Wunstorf: Wunstorf City | Die Sonne brannte gnadenlos vom stahlblauen Himmel, die Menschen flanierten halb-nackig durch Wunstorfs Fußgängerzone und Ludwig tupfte sich mit einem altmodischen Stofftaschentuch schnaufend die Schweißperlen von der Stirn.
„Wüsstest du auf Anhieb, was ein Orthoptist ist?“, fragte ich ihn, nachdem wir uns ein kühles, alkoholfreies Weizenbier beim Italiener am Brunnen bestellt hatten. “Oder ein Geomatiker?“

Ludwig zuckte mit den Schultern und nahm sein Bier in Empfang. „Wozu sollte ich das wissen wollen? Willst du wieder einsteigen? Ich dachte, du seist froh endlich deine Rente genießen zu können.“
Ich winkte ab und prostete ihm zu.“ Mein Enkel sollte das für die Schule im Internet recherchieren und da hat er mich dann gleich – geistig neureich – vorgeführt. Es gibt jetzt anscheinend für jeden noch so harmlose Arbeit `ne tolle Bezeichnung. Wer früher Vertreter war ist jetzt Referent und wer im Lager Sachen eingeräumt hat ist jetzt Fachkraft für Lagerlogistik. Hört sich doch gut an.“
Vor der Apotheke quälte ein Straßenmusikant auf grausame Art ein Akkordeon und sang dazu russische Weisen.
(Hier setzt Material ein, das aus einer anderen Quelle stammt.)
-- ==== Sys2Proof/Machine/Regs.lean ====
section
/-! DEFINITION. Register space as data: for every implemented word its privilege level (R451) and its
fields with their access and reset value, table by table as the chapters print them; and what a read
returns and a write leaves, the same for every register (R6, R448 to R454). -/

namespace Sys2Proof.Machine

open Sys2Proof

/-- Access of a field (the manual's register tables). `w1c` clears its whole field, `w1b` bit by bit. -/
inductive Access where
  | ro | rw | wo | w1c | w1b | rwv
  deriving DecidableEq, Repr

/-- Privilege levels (R451). -/
inductive Level where
  | opn | operatorWrite | ownerWrite | guarded
  deriving DecidableEq, Repr

/-- A field of a register: bits hi:lo, its access, its reset value. -/
structure Fld where
  hi    : Nat
  lo    : Nat
  acc   : Access
  reset : Nat := 0
  deriving DecidableEq, Repr

/-- A register: its level and its fields. Bits in no field are reserved (R6). -/
structure Reg where
  level  : Level
  fields : List Fld
  deriving DecidableEq, Repr

def ro (hi lo : Nat) (reset : Nat := 0) : Fld := ⟨hi, lo, .ro, reset⟩
def rw' (hi lo : Nat) (reset : Nat := 0) : Fld := ⟨hi, lo, .rw, reset⟩
def rwv (hi lo : Nat) (reset : Nat := 0) : Fld := ⟨hi, lo, .rwv, reset⟩
def wo (hi lo : Nat) : Fld := ⟨hi, lo, .wo, 0⟩
def w1c (hi lo : Nat) : Fld := ⟨hi, lo, .w1c, 0⟩
def w1b (hi lo : Nat) : Fld := ⟨hi, lo, .w1b, 0⟩

/-- A register of level OPERATOR-WRITE, the level of a register whose rule names none (R452). -/
def opw (fs : List Fld) : Reg := ⟨.operatorWrite, fs⟩
def ownw (fs : List Fld) : Reg := ⟨.ownerWrite, fs⟩
def grd (fs : List Fld) : Reg := ⟨.guarded, fs⟩

/-- The register of an offset within a block's table. -/
def regIn (t : List (Nat × Reg)) (off : Nat) : Option Reg := sfind t off

/-- DEV block (R466, R467, R469), by offset. -/
def devTable : List (Nat × Reg) :=
  [ (0x000, opw [ro 31 24 0x01, ro 15 0 0x0009])          -- DEV_ID
  , (0x004, opw [ro 31 0 0x00010001])                     -- DEV_AID
  , (0x008, opw [ro 31 0]), (0x00C, opw [ro 31 0])        -- DEV_UID_LO, DEV_UID_HI
  , (0x010, opw [ro 31 16, ro 0 0])                       -- DEV_FW
  , (0x020, opw [ro 31 28])                               -- DEV_HEALTH
  , (0x024, ownw [w1b 8 0])                               -- DEV_NOTICE
  , (0x028, opw [ro 4 0])                                 -- DEV_REPLACE
  , (0x030, opw [w1c 31 16, w1c 15 8])                    -- DEV_VOTE
  , (0x034, opw [ro 23 0])                                -- DEV_VOTE_LAST
  , (0x040, opw [ro 31 0]), (0x044, opw [ro 31 0]), (0x048, opw [ro 31 0]), (0x04C, opw [ro 31 0])
  , (0x050, opw [ro 31 0]), (0x054, opw [ro 31 0]), (0x058, opw [ro 31 0]), (0x05C, opw [ro 31 0])
  , (0x060, opw [ro 27 24, ro 23 16, ro 8 0 0x100]) ]     -- DEV_USABLE

/-- SEC boot and key registers (R513). -/
def secTable : List (Nat × Reg) :=
  [ (0x0, opw [ro 31 16, ro 2 2, ro 1 1, ro 0 0])         -- SEC_BOOT
  , (0x4, opw [ro 31 0])                                  -- SEC_RECORD
  , (0x8, opw [ro 31 0])                                  -- SEC_CONFIG
  , (0xC, opw [ro 3 2, ro 1 1, ro 0 0]) ]                 -- SEC_FLASH

/-- A protection map entry (R462), by offset within the entry. -/
def protTable : List (Nat × Reg) :=
  [ (0x00, grd [rwv 31 12]), (0x04, grd [rwv 15 0]), (0x08, grd [rwv 31 12]), (0x0C, grd [rwv 15 0])
  , (0x10, grd [rwv 31 31, rwv 30 30, rwv 27 16, rwv 7 0]) ]

/-- PWR block (R495). -/
def pwrTable : List (Nat × Reg) :=
  [ (0x000, grd [rwv 31 31, rwv 30 30, rwv 5 0 0x20])     -- PWR_CTRL
  , (0x008, grd [rwv 31 20 0x960, rwv 19 8 0x4B0, rwv 7 0 0x64])  -- PWR_LIMIT
  , (0x010, grd [rwv 7 0 0x64])                           -- PWR_THERM
  , (0x020, opw [ro 31 28, ro 27 24 1, ro 23 16, ro 5 0 0x20])    -- PWR_STATUS
  , (0x028, ownw [w1c 31 31, ro 15 0])                    -- PWR_TRIP
  , (0x030, opw [ro 31 24, ro 23 16, ro 15 8])            -- PWR_TEMP
  , (0x038, opw [ro 31 16, ro 15 0])                      -- PWR_POWER
  , (0x040, opw [w1c 31 16, w1c 15 8, w1c 7 0]) ]         -- PWR_EVENTS

/-- TB block (R311). -/
def tbTable : List (Nat × Reg) :=
  [ (0x000, grd [rwv 15 8, rwv 4 4, rwv 3 3, rwv 1 0])    -- TB_CTRL
  , (0x008, opw [ro 31 28, ro 23 23, ro 22 22])           -- TB_STATUS
  , (0x010, opw [ro 31 0]), (0x014, opw [ro 15 0])        -- TB_DT_SEC_LO, TB_DT_SEC_HI
  , (0x018, opw [ro 29 0]), (0x01C, opw [ro 15 0])        -- TB_DT_NS, TB_DT_FRAC
  , (0x020, grd [rw' 31 0]), (0x024, grd [rw' 15 0])      -- TB_SEC_SET_LO, TB_SEC_SET_HI
  , (0x028, grd [rwv 31 16 0x03E8, rwv 15 0 0x0064])      -- TB_LOCK
  , (0x02C, grd [rwv 31 0 0x3840])                        -- TB_HOLDOVER
  , (0x030, opw [ro 31 0])                                -- TB_OFFSET
  , (0x038, opw [w1c 31 16, w1c 15 0])                    -- TB_PPS_STAT
  , (0x03C, opw [w1c 31 16, w1c 15 0])                    -- TB_PTP_STAT
  , (0x040, opw [ro 31 26, ro 25 19, w1c 15 0])           -- TB_GROUP
  , (0x044, grd [rwv 15 0 0x0064])                        -- TB_GROUP_HOLD
  , (0x080, opw [ro 31 0]), (0x084, opw [ro 31 0])        -- TB_BEAT_CNT_LO, TB_BEAT_CNT_HI
  , (0x088, opw [ro 31 0]), (0x08C, opw [ro 15 0])        -- TB_BEAT_SEC_LO, TB_BEAT_SEC_HI
  , (0x090, opw [ro 29 0]) ]                              -- TB_BEAT_NS

/-- ETH block of a port (R366), without the interface registers. -/
def ethTable : List (Nat × Reg) :=
  [ (0x000, grd [rwv 31 24, rwv 15 2 0x2400, rwv 1 0])    -- ETH_CTRL
  , (0x008, opw [ro 15 8, ro 5 4, ro 3 0])                -- ETH_STATUS
  , (0x010, grd [rwv 15 8, rwv 7 0])                      -- ETH_LANES
  , (0x020, opw [ro 31 0]), (0x024, opw [ro 31 0])        -- ETH_FEC_CORR, ETH_FEC_UNCORR
  , (0x030, opw [ro 31 0]), (0x034, opw [ro 31 0])        -- ETH_RX_FRAMES, ETH_TX_FRAMES
  , (0x038, opw [w1c 31 16, w1c 15 0])                    -- ETH_RX_DROPS
  , (0x03C, opw [ro 31 0])                                -- ETH_MACSEC_DROPS
  , (0x040, grd [rwv 15 0]) ]                             -- ETH_TS_ADJ

/-- ETH_IF registers of an interface (R366), from its base. -/
def ethIfTable : List (Nat × Reg) :=
  [ (0x00, grd [rwv 31 0]), (0x04, grd [rwv 15 0])        -- ETH_IF_MAC_LO, ETH_IF_MAC_HI
  , (0x08, grd [rwv 21 16, rwv 15 15, rwv 14 12, rwv 11 0])  -- ETH_IF_VLAN
  , (0x0C, grd [rwv 31 0])                                -- ETH_IF_IPV4
  , (0x10, grd [rwv 31 0]), (0x14, grd [rwv 31 0]), (0x18, grd [rwv 31 0]), (0x1C, grd [rwv 31 0])
  , (0x20, grd [rwv 31 31, rwv 30 30, rwv 1 0]) ]         -- ETH_IF_MACSEC

/-- ETH_SAK registers of an interface (R366), from its base: twelve write-only words. -/
def ethSakTable : List (Nat × Reg) :=
  [ (0x00, grd [wo 31 0]), (0x04, grd [wo 31 0]), (0x08, grd [wo 31 0]), (0x0C, grd [wo 31 0])
  , (0x10, grd [wo 31 0]), (0x14, grd [wo 31 0]), (0x18, grd [wo 31 0]), (0x1C, grd [wo 31 0])
  , (0x20, grd [wo 31 0]), (0x24, grd [wo 31 0]), (0x28, grd [wo 31 0])
  , (0x2C, grd [wo 31 16, wo 1 0]) ]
„Dann ist der da bestimmt ein Mobiler-Open-Air-Entertainer“, brummte Ludwig und betupfte wieder seine Stirn.
„Eher `ne Fachkraft für akustische Grausamkeiten“, fiel mir spontan ein. „Die armen Angestellten in den Geschäften tun mir leid, weil die sich das den ganzen Tag anhören müssen.“
Wir erfanden noch ein paar weitere Berufsbezeichnungen bis Ludwig plötzlich, todernst, sagte, dass er sich als Biber-Beauftragter beworben habe.
„Was hast du gemacht?“, fragte ich und war froh, dass das Glas in meiner Hand schon halb leer getrunken war.
„Ich hab mich als Biber-Beauftragter des Landes Niedersachsen beworben.“ Er legte einen Zeitungsartikel auf den Tisch um die Bedeutung seiner Aussage noch ein wenig zu bekräftigen.
„Biber-Beauftragter? Was soll das denn sein? Muss man da den Bibern bei Behördengängen helfen, die Formulare auszufüllen?“
Ludwig verzog die Mundwinkel und tippte mit dem Zeigefinger auf das Papier. “Wer keine Ahnung hat kann wenigstens lesen, bevor er Müll erzählt. Das ist echt ein total wichtiger Job. Die Biber……“
„Du veräppelst mich jetzt“, unterbrach ich ihn. „Mag ja sein, dass es so einen Job gibt und dass er wichtig ist, aber du hast doch nicht wirklich vor……..
Er lächelte wie ein Buddha und prostete mir schweißtriefend zu.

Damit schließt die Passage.